There is a mock marriage by capture. Follows a khorovod, or choral dance. Then there is a
series of games of rival tribes. The Celebrant consecrates the soil for its renewal of
production. The second part shows us the preparation of the sacrificial victim, who must
dance herself to death. The whole drama of action is an appeal for fertility. Neither Mr.
Stravinsky nor Mr. Massine coud wholly avoid symbolism.

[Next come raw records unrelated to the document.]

-- ==== Sys2Proof/Machine/State.lean ====
section
/-! DEFINITION. The state of the LZ9648 as plain data, its reset value, and the ways a step can stop. -/

namespace Sys2Proof.Machine

/-- Why a step stops with a fault. -/
inductive Fault where
  /-- Raised by no command of this model: the spec's faults are events of the collector (R356), which are state. Safe. -/
  | none
deriving DecidableEq, Repr

/-- Why a command has no meaning here. -/
inductive Refusal where
  /-- The command has no meaning yet. Raised by Dispatch only. Safe. -/
  | notModelled (mnemonic : String)
  /-- A CSP1 frame while CSP1_CFG.MODE = 1: R380 says the mode serves board test and gives nothing of what it does. Raised by execCsp1Frame. Safe. -/
  | csp1MasterMode
deriving DecidableEq, Repr

/-! ## Register fabric -/

/-- A guard slot (R45): the guarded address, the held value, the ROOT time at which A was committed. -/
structure Guard where
  addr : Nat
  val : Word
  since : Nat
deriving DecidableEq, Repr

/-- What a requester's last access completed with (R39, R40). MODEL's record of an output. -/
structure Reply where
  status : Nat := 0
  addr : Nat := 0
  data : Word := 0
deriving DecidableEq, Repr

/-- Where the result of a host access goes. -/
inductive Sink where
  /-- the host's own record, for an access given as a bare command -/
  | bare
  /-- the CSP1 reply with this number -/
  | csp1 (id : Nat)
  /-- the in-band reply with this number -/
  | inband (id : Nat)
deriving DecidableEq, Repr

/-- A word access that waits in its requester's order (R37, R342): requester number, direction, address, value, where the result goes,
and whether a block answers the entry handshake that it starts with a delay (R340). -/
structure Waiting where
  req : Nat
  write : Bool
  addr : Nat
  data : Word
  sink : Sink
  delay : Bool := false
  /-- the requester might write the word as the access was issued (R35, R243) -/
  may : Bool := true
deriving DecidableEq, Repr

/-- A reply under construction (R39, R41, R382): words still to come, the status word's content, the data read. -/
structure ReplyBuf where
  id : Nat
  seq : Nat
  start : Nat
  left : Nat
  status : Nat := 0
  addr : Nat := 0
  data : List Word := []
  /-- the command was a burst (R41) -/
  burst : Bool := false
  /-- the write was cut: ADDR names the first word not written (R384) -/
  cut : Bool := false
deriving DecidableEq, Repr

/-- An in-band reply frame under construction (R50, R51). -/
structure InbandBuf where
  id : Nat
  /-- destination, source and EtherType bytes of the reply -/
  head : List Byte
  /-- replies of its commands, in order -/
  parts : List ReplyBuf
  /-- status word of the command that did not fit -/
  tail : List Word
deriving DecidableEq, Repr

/-- CSP1 as slave (R383–R386). -/
structure Csp1 where
  replies : List ReplyBuf := []
  nextId : Nat := 0
  /-- SEQ of the last reply delivered -/
  lastSeq : Nat := 0
  /-- LINES waiting for the next select -/
  lines : Option Nat := none
  /-- FRAME_CUT for the next reply sent -/
  cutMark : Bool := false
  /-- the words driven in the last device phase: MODEL's record of an output -/
  sent : List Word := []
deriving DecidableEq, Repr

/-! ## Ports -/

/-- Slub detector (R105, R106). -/
structure Slub where
  active : Bool := false
  /-- first symbol of the erasure window -/
  start : Nat := 0
  /-- last hit -/
  last : Nat := 0
  /-- the cap was reached: no new slub until 8 symbols without a hit -/
  blocked : Bool := false
  /-- this slub has triggered the hank -/
  trig : Bool := false
deriving DecidableEq, Repr

/-- What the chirp synthesiser sends in a symbol time (R167, R174): a data symbol's up-chirp, or a down-chirp of the preamble. -/
inductive Chirp where
  | up (m : BitVec 11)
  | down
deriving DecidableEq, Repr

The dancers had been well rehearsed. They were accurate in rhythm and almost perfect in
unanimity of movement. Nevertheless the action cannot be said to have done much for the
music. The spirit of Stravinsky's stark and brutual style was excellently reproduced, but the
result was not stirring to the imagination. The probabilities are that most music lovers, with
the help of program notes, would create for themselves a more splendid dream, while
listening to the score.
Martha Graham as the sacrificial maiden accomplished much by her action and her facial
expression. Gould Stevens as the celebrant commanded praise. The Philadelphia Orchestra
played both scores admirably and Mr. Stokowski, looming above an elevated podium, looked
almost like one of the actors in the dramas. The stage settings and costumes for the Stravinsky
work were designed by Nicolas Roerich and were well suited to the requirements of the work.
There was a brilliant audience of music lovers, musicians, searchers after new thought and
cultivated lookers-on in the activities of the town.